Editorial and Canal: South American Institute for Rural Development (Instituto para el Desarrollo Rural de Sudamérica (IPDRS)).

Type of document: Article.

Language: Spanish.

Subject: Food sovereignty.

Keywords: Agro-business, biofuels, rural development, raw materials, extraction models, indigenous peoples, land, territory, natural resources and food security.

Countries and Regions: Andean Region.

The Amazon Andean region is a social space unit located to the south of the American continent formed by Brazil, Bolivia, Colombia, Ecuador, Peru, Venezuela and Guyana; it covers an extension of around 11,6 million km2 and groups a population passing the figure of 55 million people.

The zone has a mega diversity in flora and fauna, it is bathed by over 12 macro hydrological basins and 158 water sub-basins and it is under the watch of gigantic Andean mountain ranges with height away above 6400 meters over the sea level.
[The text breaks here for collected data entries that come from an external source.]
-- ==== Sys2Proof/Machine/Fault.lean ====
section
/-! DEFINITION. Faults, what they discard and keep, recovery, replay, and the loss of the stack (14, R217, R218, R297,
R298). -/

namespace Sys2Proof.Machine

/-- The core cycle, from `t` on, in which the next row command of a channel may start: at a burst boundary, 16 UI after the
last one (R209, Table 8-2). -/
def rowSlotFrom (s : State) (c t : Nat) : Nat :=
  let e := match (chan s c).lastRow with | some a => max t (a + 2 * slotLen s) | none => t
  let r := (e + slotLen s - s.winStart % slotLen s) % slotLen s
  if r = 0 then e else e + slotLen s - r

/-- The core cycle in which the next row command of a channel may start. -/
def rowSlot (s : State) (c : Nat) : Nat := rowSlotFrom s c s.time.cyc

/-- A row command takes the next slot of a channel's row wires from cycle `t` on (R209, Table 8-3). -/
def sendRowFrom (s : State) (c t : Nat) (i : Instr) : State :=
  let t := rowSlotFrom s c t
  modChan s c (fun x => { x with rowOut := x.rowOut ++ [(t, i)], lastRow := some t })

/-- A row command takes the next slot of a channel's row wires (R209, Table 8-3). -/
def sendRow (s : State) (c : Nat) (i : Instr) : State := sendRowFrom s c s.time.cyc i

/-- Channel number as a command operand. -/
def chanFin (c : Nat) : Fin 64 := ⟨c % 64, by omega⟩
/-- Bank number as a command operand. -/
def bankFin (b : Nat) : Fin 16 := ⟨b % 16, by omega⟩
/-- Half, context or parameter-sector number as a command operand. -/
def bitFin (h : Nat) : Fin 2 := ⟨h % 2, by omega⟩

/-! ### Sweeps (R248) -/

/-- The half-channel of a data-type wire: DQ0-15 and CB0-2 lie in half 0, DQ16-31 and CB3-5 in half 1; 38 and 39 are
the spares (Table 8-1). -/
def wireHalf (w : Nat) : Nat :=
  if w < 32 then w / 16 else if w < 38 then (w - 32) / 3 else w - 38

/-- The calibration record of a wire. -/
def Chan.wire (c : Chan) (w : Nat) : CalWire := Tab.get c.cal w CalWire.reset
/-- The channel with a wire's record replaced. -/
def Chan.setWire (c : Chan) (w : Nat) (x : CalWire) : Chan := { c with cal := Tab.put c.cal w x }
/-- A half-channel's spare. -/
def Chan.spare (c : Chan) (h : Nat) : SpareWire := Tab.get c.spares h SpareWire.reset
/-- The channel with a half-channel's spare replaced. -/
def Chan.setSpare (c : Chan) (h : Nat) (x : SpareWire) : Chan := { c with spares := Tab.put c.spares h x }

/-- From a LANE that goes out in core cycle t, both ends switch with the first burst at least 8 ns after its last UI
(R213). -/
def laneFrom (s : State) (t : Nat) : Nat := t + 2 * slotLen s + 20

/-- The spare of a half-channel takes a role, which LANE gives to the stack. A run of corrections of the spare starts anew
with another wire (R213, R249). -/
def steer (s : State) (c h : Nat) (wire : Option Nat) (pat : Bool) : State :=
  let t := laneFrom s (rowSlot s c)
  let s := modChan s c (fun x =>
    let sp := x.spare h
    let x := if sp.wire = wire then x else x.setWire (38 + h) { x.wire (38 + h) with runs := 0 }
    x.setSpare h { sp with wire := wire, pat := pat, was := sp.modeAt t, from_ := t })
  sendRow s c (.lane ⟨chanFin c, 0⟩ (bitFin h) (BitVec.ofNat 5 (laneWire (wire.getD 0))) wire.isSome pat)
In that area there are around 385 indigenous peoples using this area as the habitat where they reproduce their material and spiritual life. (Estimates are drawn from the Social-environmental Amazon Information Network -RAISG. Amazon under Pressure, 2012 and the Andean Community of Nations -CAN. Regional Body, 2012. ).

A lung for the world

Given its environmental functions in the regulation of the bioclimatic process, its important fresh water reservoirs ( 1/3 of the reserves in the planet) and its fossil energies ( 20% of the world reserves) and the very important role it plays in the production of food, the Amazon Andean region possesses an undoubtful importance for the planet.

This multi-diverse condition, to which it should be added its strategic nature in continental geopolitics given its wealth in hydrocarbons, water, mining and for its agro-feeding and forestry potentiality, determine that the Amazon Andean region is under an intense pressure given the economic, social, political, cultural and environmental dynamics which condition the approach, the policies, the plans and the programs fostered by the States in the region to generate rural development.

Development models in the Andean Amazon Region

During the last two five year periods and in response to the world food crisis, global markets – in particular those of emerging regions, such as Asia – have increased exponentially their demands of volumes of raw materials, energy and food. The pressure to satisfy this demand has given back to the Andean Amazon region its traditional role as a supplier of raw materials, and, with that, the deep rooting of extraction productive models that have not represented a real alternative for overcoming the levels of extreme poverty and social inequity in the region. Quite to the contrary, the conflict scenarios have sharpened around the access, ownership and management of the land, territories and natural resources.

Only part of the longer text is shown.